Ann Cook (Chicago, 1940) has changed the rules of the educational system game in the State of NY. This history teacher got 10 years ago that students from 39 public institutes in that region do not have to face exams. In the rest of the state centers, students must take five tests at the end of high school – Mathematics, Global History, American History, Science and English Language – to get the degree and to access the University. Cook's fight is against the call teaching to the test, an increasingly widespread trend in the United States that consists in measuring the success of schools and the effectiveness of teachers based on student grades. Now, the results of his experiment begin to be visible: 90% of the students in his network of institutes – 28 are in New York City and 11 spread throughout the state – access the University, compared to 58% on average from the rest of public centers in the region.
“The obsession to measure knowledge with external state exams – which are developed by the authorities and not by teachers – is diverting us from the purpose of educating citizens; we are teaching the kids tricks to pass an exam and that does not motivate them at all, ”laments Cook, promoter of the network of centers known as New York Performance Standards Consortium, which this week gave a seminar on alternative evaluation methods organized by the Unesco Center of Catalonia and the Jaume Bofill Foundation in Barcelona, to which this newspaper was invited.
In the classrooms of the 39 institutes there are teenagers who come, mostly, from disadvantaged families with low incomes. 75% of them are black or Latin American. The big problem with the system, Cook says, is that public centers have become ghettos —When the level of concentration of students with low resources in the same center exceeds 50% -.
“The expectations with these kids are very low, many teachers have thrown in the towel and the institutes get less and less score in the rankings; the great danger is that when they are cataloged of low performance they can end up closed by the Administration or transferred to private companies ”, explains the teacher. A radical change in teaching methodologies, based on mass readings, essay writing and oral presentations, has led to a reduction in the dropout rate, which is now 5%, compared to 30% in the rest of the institutes. Another of the great achievements that Cook presumes is the retention rate of teachers: 80% versus 72%. "We have achieved autonomy for teachers, who no longer live with the fear that their students get bad grades and that may have an impact on their salaries or job stability," he says.
A survey of 1,500 professors of the National Education Association revealed that 72% of them felt “extreme” pressure from the management teams to improve the results in the so-called standardized test, the external exams imposed by the Administration. Only in eight of the 50 states in the country – such as California – have laws been passed that allow schools to choose whether or not to take the tests.
How did Cook convince senators and members of the Assembly to make an exception with their centers? “The negotiation was very hard, it took us about eight years and when we got it there was a majority democrat… they understood that the academic model does not always work, ”he says. They had to yield at one point: students would have to face one of the five final high school exams. "We chose the one in English because it is the one that carries less directed instruction, it is not necessary to memorize so much and it is freer." Consortium students also earn a high school diploma but are assessed differently. Their competencies are measured through jobs and attitudes also count. “We have managed to create a new narrative, raise the self-esteem of the boys and do not reject the school,” ditch Cook, who at 79 is still leading the fight.
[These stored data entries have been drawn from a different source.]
-- ==== Sys2Proof/Tests/Slice0.lean ====
section
/-! SUPPORT. Tests: each expected result is a vector of spec/95_test_vectors.md or a sentence of the rule
named, worked out there and not by the model. Then one witness for the hypotheses of each statement of
Certificates/Slice0/Obligations.lean that has any. -/

namespace Sys2Proof.Tests

open Sys2Proof.Machine

/-- All ones: 2^64 − 1. -/
abbrev ones : Word := 0xFFFFFFFFFFFFFFFF

/-- The reset state of an instance with N = n + 1 words and BASE = 0x60000, with ARG and the named
registers loaded. -/
def loaded (n : Fin 512) (regs : List (Reg × Words)) (arg : Word) : State :=
  regs.foldl (fun s p => s.setReg p.1 p.2)
    { State.resetOf { topWord := n, region := 3 } with arg := arg }

/-- W = 128, x[1] and x[2] loaded. -/
def two (a b : Words) : State := loaded 1 [(1, a), (2, b)] 0

/-- W = 128, x[1] and ARG loaded. -/
def oneArg (a : Words) (arg : Word) : State := loaded 1 [(1, a)] arg

/-- The outcome is a next state of which p holds. -/
def after (o : Outcome) (p : State → Bool) : Bool :=
  match o with
  | .next t => p t
  | .fault _ => false
  | .refused _ => false

/-- The outcome is a next state with these words in the register and this STATUS. -/
def gives (o : Outcome) (r : Reg) (ws : Words) (status : Word) : Bool :=
  after o fun t => t.reg r == ws && t.status.toWord == status && t.pend == none

/-! ### WellFormed refuses each ill-formed term -/

/-- R89: DIVREM with RD = RD2 is no command; every other term of Syntax is one. -/
theorem test_wf_refuses_aliased_divrem : Instr.wf (.divrem 4 4 1 2) = false := by decide

theorem test_wf_takes_divrem_over_its_sources : Instr.wf (.divrem 2 1 1 2) = true := by decide

/-! ### Decoding: words written out from R81 and R84, all of 95_test_vectors.md section 2.8 -/

theorem test_decode_adder :
    decode 0x32101 = .accept (.add 1 2 3) ∧ decode 0x2102 = .accept (.adds 1 2) ∧
      decode 0x32103 = .accept (.sub 1 2 3) ∧ decode 0x2104 = .accept (.subs 1 2) := by decide

theorem test_decode_multiplier : decode 0x56710 = .accept (.mul 7 6 5) := by decide

theorem test_decode_divider :
    decode 0x421320 = .accept (.divrem 3 4 1 2) ∧ decode 0x21321 = .accept (.div 3 1 2) ∧
      decode 0x21322 = .accept (.mod 3 1 2) := by decide

theorem test_decode_power :
    decode 0x21330 = .accept (.pow 3 1 2) ∧ decode 0x1331 = .accept (.pows 3 1) := by decide

theorem test_decode_tests :
    decode 0x65040 = .accept (.cmp 5 6) ∧ decode 0x7041 = .accept (.tstz 7) ∧
      decode 0x7042 = .accept (.tsto 7) := by decide

theorem test_decode_operators :
    decode 0x1243 = .accept (.neg 2 1) ∧ decode 0x1244 = .accept (.not 2 1) ∧
      decode 0x1245 = .accept (.shl1 2 1) ∧ decode 0x1246 = .accept (.shr1 2 1) := by decide

theorem test_decode_movement :
    decode 0x2350 = .accept (.mov 3 2) ∧ decode 0x551 = .accept (.clr 5) := by decide

theorem test_encode_adder :
    encode (.add 1 2 3) = 0x32101 ∧ encode (.adds 1 2) = 0x2102 ∧ encode (.sub 1 2 3) = 0x32103 ∧
      encode (.subs 1 2) = 0x2104 ∧ encode (.mul 7 6 5) = 0x56710 := by decide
Access to the University in the United States is extremely competitive. Students must have a high school degree and present themselves to the SAT, a test that measures knowledge and functions as the Spanish Selectivity; It is a filter to enter the desired career and university. The agreement reached between the Administration and the network of New York Performance Standards Consortium institutes exempts students from presenting to the SAT. “They value them with the qualifications obtained in Secondary and with their portfolio, where they collect their best works and essays,” explains Ann Cook.
"The SAT is in disuse and there are already almost a thousand universities that do not ask for it in the whole country, they begin to value more critical thinking and recommendations, that is another of the great changes of the system," he adds. 18 months after graduating from High School, 83% of the Consortium students are still enrolled in the university, compared to 59% of the rest of New York public institutes.